## Exercise prompt:
The line with "def RegSpace.wf : RegSpace → Bool" marks where to begin. Please copy it and each line after it to the end of the records below, exactly.

════════════════════

-- ==== Sys2Proof/WellFormed.lean ====
section
/-!
DEFINITION. Sys2Proof/WellFormed.lean: the operands that a sender or an event of the device can bring with a command.
A command outside these bounds comes from nothing the device has; its meaning is total and mostly leaves the state alone.
-/
namespace Sys2Proof

/-- A warden core: W0 to W4 (ch 18). -/
abbrev isCore (c : Nat) : Prop := c < 5
/-- A function: VF 0 to 63, or 127 for PF0 (Table 06-1). -/
abbrev isFn (f : Nat) : Prop := f < 64 ∨ f = 127
/-- A ring pair of a queue engine lane: 2,048 on each of two (R272, ch 08). -/
abbrev isRing (g : Nat) : Prop := g < 4096
/-- Who reads: 0 PF0, 1 the service port, 16 + n warden core n, 22 the debug unit (log 89). -/
abbrev isReader (r : Nat) : Prop := r < 2 ∨ (16 ≤ r ∧ r ≤ 20) ∨ r = 22
/-- A ring entry has 64 or 128 bytes (Table 08-4, Table 08-5). -/
abbrev isEntry (e : Bytes) : Prop := e.length = 64 ∨ e.length = 128
/-- A result window, 2 the direct window and 3 to 6 CRW0 to CRW3, or result slot k as 16 + k (R50). -/
abbrev isWindow (w : Nat) : Prop := (2 ≤ w ∧ w ≤ 6) ∨ (16 ≤ w ∧ w < 80)
/-- A scheduling point: one of VPORT 0x00 to 0xFF, the delivery and the engine points (Table 12-1), numbered as Sys2Proof.Machine.State.point numbers them. -/
abbrev isPoint (k : Nat) : Prop := k < 0x107
/-- The value of a configuration write has at most 32 bits. -/
abbrev ofWrite (w : Option Nat) : Prop := w.getD 0 < 2 ^ 32
/-- A register write names a function or a core that exists. -/
def RegSpace.wf : RegSpace → Bool
  | .bar0 => true
  | .bar2 f => decide (isFn f)
  | .core c => decide (isCore c)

════════════════════

## Solution for this task:
def RegSpace.wf : RegSpace → Bool
  | .bar0 => true
  | .bar2 f => decide (isFn f)
  | .core c => decide (isCore c)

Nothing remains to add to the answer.